Fonte: Laboratório do Manuscrito Escolar.
Figura 1 - Mídias utilizadas pelo Sistema Ramos para a captura dos dados
Um aspecto importante a ser mencionado se refere à saída da equipe do ambiente, após serem instalados todos os equipamentos. Como aponta Calil ( 2020b ), um procedimento simples, mas que “evita que os alunos façam contato visual com os pesquisadores, passando a interagir com eles, fazendo perguntas sobre o que estão escrevendo ou pedindo ajuda para resolver problemas ou dúvidas diversas” (Calil, 2020a , p. 9). Esse procedimento é realizado com a finalidade de preservar, ao máximo, o ambiente ecológico da sala de aula.
Todo o processo de coleta dos dados segue as seguintes etapas: momento 1, organização da sala de aula , organizam-se as mesas dos alunos, instalam-se os equipamentos; momento 2, apresentação da proposta , neste momento permanecem em sala de aula apenas a professora, que apresenta a tarefa a ser realizada, e os alunos; momento 3, combinação , após a orientação da educadora sobre a atividade, as duplas têm um tempo para discutirem sobre o que vão escrever; momento 4, linearização e inscrição , após combinarem, os alunos têm acesso à folha de papel e à smartpen e iniciam a escritura do texto; momento 5, leitura e revisão , após a composição, os alunos são instruídos a lerem o texto e fazerem as devidas correções, quando acharem necessário; momento 6, desenho , após entregarem o manuscrito à professora, os alunos podem desenhar livremente.
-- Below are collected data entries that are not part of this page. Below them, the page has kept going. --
theorem exchangeOver_keeps {r s : State} (h : Keeps r s) (x0 x1) : Keeps r (exchangeOver x0 x1 s) := by
  unfold exchangeOver
  grind (splits := 30) (ematch := 30) (gen := 60) (instances := 20000) [setOh_keeps, planOver_keeps, setEx_keeps, laneFree_keeps,
    Keeps.mk, foldl_keeps]

theorem modifySession_keeps {r s : State} (h : Keeps r s) (x0 x1) : Keeps r (modifySession x0 x1 s) := by
  unfold modifySession
  grind (splits := 30) (ematch := 30) (gen := 60) (instances := 20000) [Keeps.mk, foldl_keeps]

theorem foxCount_keeps {r s : State} (h : Keeps r s) (x0) : Keeps r (foxCount x0 s) := by
  unfold foxCount
  grind (splits := 30) (ematch := 30) (gen := 60) (instances := 20000) [State.count_keeps, Keeps.mk, foldl_keeps]

theorem foxRes_keeps {r s : State} (h : Keeps r s) (x0 x1 x2) : Keeps r (foxRes x0 x1 x2 s) := by
  unfold foxRes
  grind (splits := 30) (ematch := 30) (gen := 60) (instances := 20000) [State.put_keeps, Keeps.mk, foldl_keeps]

theorem listenPass_keeps {r s : State} (h : Keeps r s) (x0 x1 x2 x3) : Keeps r (listenPass x0 x1 x2 x3 s) := by
  unfold listenPass
  grind (splits := 30) (ematch := 30) (gen := 60) (instances := 20000) [laneMove_keeps, laneListenFrom_keeps, Keeps.mk, foldl_keeps]

theorem listenSecond_keeps {r s : State} (h : Keeps r s) (x0 x1 x2) : Keeps r (listenSecond x0 x1 x2 s) := by
  unfold listenSecond
  grind (splits := 30) (ematch := 30) (gen := 60) (instances := 20000) [setOh_keeps, laneHold_keeps, listenPass_keeps, Keeps.mk,
    foldl_keeps]

theorem sendPoll_keeps {r s : State} (h : Keeps r s) (x0 x1 x2) : Keeps r (sendPoll x0 x1 x2 s).2 := by
  unfold sendPoll
  grind (splits := 30) (ematch := 30) (gen := 60) (instances := 20000) [laneTx_keeps, laneMove_keeps, setEx_keeps, Keeps.mk, foldl_keeps]

theorem sendPlan_keeps {r s : State} (h : Keeps r s) (x0 x1 x2 x3 x4) : Keeps r (sendPlan x0 x1 x2 x3 x4 s) := by
  unfold sendPlan
  grind (splits := 30) (ematch := 30) (gen := 60) (instances := 20000) [settSend_keeps, Keeps.mk, foldl_keeps]

theorem exchangeStart_keeps {r s : State} (h : Keeps r s) (x0 x1 x2) : Keeps r (exchangeStart x0 x1 x2 s).2 := by
  unfold exchangeStart
  grind (splits := 30) (ematch := 30) (gen := 60) (instances := 20000) [listenSecond_keeps, State.setLane_keeps, sendPoll_keeps,
    sendPlan_keeps, Keeps.mk, foldl_keeps]

theorem sendFinal_keeps {r s : State} (h : Keeps r s) (x0 x1 x2) : Keeps r (sendFinal x0 x1 x2 s).2 := by
  unfold sendFinal
  grind (splits := 30) (ematch := 30) (gen := 60) (instances := 20000) [modifySession_keeps, laneTx_keeps, setEx_keeps, Keeps.mk,
    foldl_keeps]

/-! ### Store -/

theorem State.setTally_keeps {r s : State} (h : Keeps r s) (x0 x1) : Keeps r (State.setTally s x0 x1) := by
  unfold State.setTally
  grind (splits := 30) (ematch := 30) (gen := 60) (instances := 20000) [Keeps.mk, foldl_keeps]

theorem tcmdDone_keeps {r s : State} (h : Keeps r s) (x0 x1) : Keeps r (tcmdDone x0 x1 s) := by
  unfold tcmdDone
  grind (splits := 30) (ematch := 30) (gen := 60) (instances := 20000) [State.setBit_keeps, State.put_keeps, irq_keeps, Keeps.mk,
    foldl_keeps]

theorem tallyIdle_keeps {r s : State} (h : Keeps r s) (x0 x1) : Keeps r (tallyIdle x0 x1 s) := by
  unfold tallyIdle
  grind (splits := 30) (ematch := 30) (gen := 60) (instances := 20000) [tcmdDone_keeps, Keeps.mk, foldl_keeps]

theorem tallyGo_keeps {r s : State} (h : Keeps r s) (x0) : Keeps r (tallyGo x0 s) := by
  induction x0 generalizing s with
  | zero => exact h
  | succ n ih =>
    unfold tallyGo
    grind (splits := 30) (ematch := 30) (gen := 60) (instances := 20000) [tallyIdle_keeps, rmcKick_keeps, Keeps.mk]

theorem tallyStart_keeps {r s : State} (h : Keeps r s) : Keeps r (tallyStart s) := by
  unfold tallyStart
  grind (splits := 30) (ematch := 30) (gen := 60) (instances := 20000) [tallyGo_keeps, Keeps.mk, foldl_keeps]

theorem submitTally_keeps {r s : State} (h : Keeps r s) (x0 x1) : Keeps r (submitTally x0 x1 s).2 := by
  unfold submitTally
  grind (splits := 30) (ematch := 30) (gen := 60) (instances := 20000) [enqueue_keeps, rmcKick_keeps, tallyStart_keeps, Keeps.mk,
    foldl_keeps]

theorem leavesReplaced_keeps {r s : State} (h : Keeps r s) (x0) : Keeps r (leavesReplaced x0 s) := by
  unfold leavesReplaced
  grind (splits := 30) (ematch := 30) (gen := 60) (instances := 20000) [Keeps.mk, foldl_keeps]

theorem applyShadow_keeps {r s : State} (h : Keeps r s) (x0) : Keeps r (applyShadow x0 s) :=
  Keeps.mems h _ _ _ _ _ id (memFold_wf _ _ _) id id id

theorem windowEmpty_keeps {r s : State} (h : Keeps r s) (x0) : Keeps r (windowEmpty x0 s) := by
  unfold windowEmpty
  grind (splits := 30) (ematch := 30) (gen := 60) (instances := 20000) [State.put_keeps, Keeps.mk, foldl_keeps]
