theorem serveReads_keeps {r s : State} (h : Keeps r s) (x0) : Keeps r (serveReads x0 s) := by
  induction x0 generalizing s with
  | zero => exact h
  | succ n ih =>
    unfold serveReads
    grind (splits := 30) (ematch := 30) (gen := 60) (instances := 20000) [randAnswer_keeps, randReq_keeps, Keeps.mk]

theorem entropyKick_keeps {r s : State} (h : Keeps r s) : Keeps r (entropyKick s) := by
  unfold entropyKick
  grind (splits := 30) (ematch := 30) (gen := 60) (instances := 20000) [denRetry_keeps, reseedNow_keeps, serveReads_keeps, cryRetry_keeps,
    Keeps.mk, foldl_keeps]

theorem healthFail_keeps {r s : State} (h : Keeps r s) (x0 x1) : Keeps r (healthFail x0 x1 s) := by
  unfold healthFail
  grind (splits := 30) (ematch := 30) (gen := 60) (instances := 20000) [entropyFail_keeps, State.put_keeps, Keeps.mk, foldl_keeps]

end Sys2Proof.Machine
end

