theorem bootLate_keeps {r s : State} (h : Keeps r s) (x0 x1) : Keeps r (bootLate x0 x1 s) := by
  unfold bootLate
  grind (splits := 30) (ematch := 30) (gen := 60) (instances := 20000) [bootImage_keeps, attestWrite_keeps, bootEntropy_keeps,
    bootStop_keeps, bootHead_keeps, bootEnd_keeps, raise_keeps, slotsCheck_keeps, Keeps.mk, foldl_keeps]

theorem bootLevel_keeps {r s : State} (h : Keeps r s) (x0) : Keeps r (bootLevel x0 s) := by
  unfold bootLevel
  grind (splits := 30) (ematch := 30) (gen := 60) (instances := 20000) [setTrim_keeps, State.setBit_keeps, runLevel_keeps, relevel_keeps,
    Keeps.mk, foldl_keeps]

theorem lifeCycle_keeps {r s : State} (h : Keeps r s) : Keeps r (lifeCycle s) := by
  unfold lifeCycle
  grind (splits := 30) (ematch := 30) (gen := 60) (instances := 20000) [State.setBit_keeps, putPage_keeps, State.put_keeps, Keeps.mk,
    foldl_keeps]

theorem startUp_keeps {r s : State} (h : Keeps r s) (x0) : Keeps r (startUp x0 s) := by
  unfold startUp
  grind (splits := 30) (ematch := 30) (gen := 60) (instances := 20000) [bootLate_keeps, lifeCycle_keeps, bootLevel_keeps, bootStop_keeps,
    State.put_keeps, State.setDom_keeps, bootEarly_keeps, raise_keeps, Keeps.mk, foldl_keeps]

/-! ### Wake -/

theorem fullWake_keeps {r s : State} (h : Keeps r s) : Keeps r (fullWake s) := by
  unfold fullWake
  grind (splits := 30) (ematch := 30) (gen := 60) (instances := 20000) [ringRestart_keeps, State.put_keeps, State.setDom_keeps, Keeps.mk,
    foldl_keeps]

theorem busWakes_keeps {r s : State} (h : Keeps r s) (x0) : Keeps r (busWakes x0 s) := by
  unfold busWakes
  grind (splits := 30) (ematch := 30) (gen := 60) (instances := 20000) [wakeFlags_keeps, latchWake_keeps, fullWake_keeps, State.put_keeps,
    Keeps.mk, foldl_keeps]

theorem sleepTail_keeps {r s : State} (h : Keeps r s) : Keeps r (sleepTail s) := by
  unfold sleepTail
  grind (splits := 30) (ematch := 30) (gen := 60) (instances := 20000) [State.setDom_keeps, sectorProgram_keeps, Keeps.mk, foldl_keeps]

theorem vaultOff_keeps {r s : State} (h : Keeps r s) : Keeps r (vaultOff s) := by
  unfold vaultOff
  grind (splits := 30) (ematch := 30) (gen := 60) (instances := 20000) [blockClear_keeps, Keeps.mk, foldl_keeps]

theorem sleepNow_keeps {r s : State} (h : Keeps r s) (x0) : Keeps r (sleepNow x0 s) := by
  unfold sleepNow
  grind (splits := 30) (ematch := 30) (gen := 60) (instances := 20000) [State.setBit_keeps, boostCheck_keeps, sessionsDrop_keeps,
    vaultOff_keeps, State.put_keeps, fieldDrop_keeps, sectorProgram_keeps, runLevel_keeps, airDrop_keeps, tagUnpowered_keeps, Keeps.mk,
    foldl_keeps]

theorem internalTick_keeps {r s : State} (h : Keeps r s) : Keeps r (internalTick s) := by
  unfold internalTick
  grind (splits := 30) (ematch := 30) (gen := 60) (instances := 20000) [sleepNow_keeps, fullWake_keeps, Keeps.mk, foldl_keeps]

theorem noticeSearch_keeps {r s : State} (h : Keeps r s) : Keeps r (noticeSearch s) := by
  unfold noticeSearch
  grind (splits := 30) (ematch := 30) (gen := 60) (instances := 20000) [State.setLane_keeps, laneMove_keeps, laneListenFrom_keeps,
    Keeps.mk, foldl_keeps]

theorem wakeUp_keeps {r s : State} (h : Keeps r s) (x0 x1) : Keeps r (wakeUp x0 x1 s) := by
  unfold wakeUp
  grind (splits := 30) (ematch := 30) (gen := 60) (instances := 20000) [wakeFlags_keeps, bootLevel_keeps, bootEntropy_keeps,
    State.put_keeps, Keeps.mk, foldl_keeps]

theorem ringCommit_keeps {r s : State} (h : Keeps r s) : Keeps r (ringCommit s) := by
  unfold ringCommit
  grind (splits := 30) (ematch := 30) (gen := 60) (instances := 20000) [roundEnd_keeps, soleEnd_keeps, sleepNow_keeps, settSend_keeps,
    overruleEnd_keeps, Keeps.mk, foldl_keeps]

theorem storeRecover_keeps {r s : State} (h : Keeps r s) : Keeps r (storeRecover s) := by
  unfold storeRecover
  grind (splits := 30) (ematch := 30) (gen := 60) (instances := 20000) [tcmdDone_keeps, rmcKick_keeps, resubmitGroups_keeps,
    tallyStart_keeps, Keeps.mk, foldl_keeps]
A dupla A e L (6 anos de idade), estudantes do 1º do Ensino Fundamental de uma escola particular da cidade Maceió, Alagoas, produziram um total de 10 processos de escritura. As coletas foram realizadas durante a execução do projeto didático “Histórias Encantadas”, no ano de 2013, sob autorização da escola e responsáveis pelos alunos envolvidos. Ao longo de seu desenvolvimento, o projeto apresentou propostas de leitura, interpretação e produção textual, sendo as duas primeiras destinadas à imersão no gênero textual proposto e criação da interação, familiarização com as propostas, entre outros fatores importantes para o processo de criação textual dos alunos. Foram lidos pela professora muitos contos de fadas.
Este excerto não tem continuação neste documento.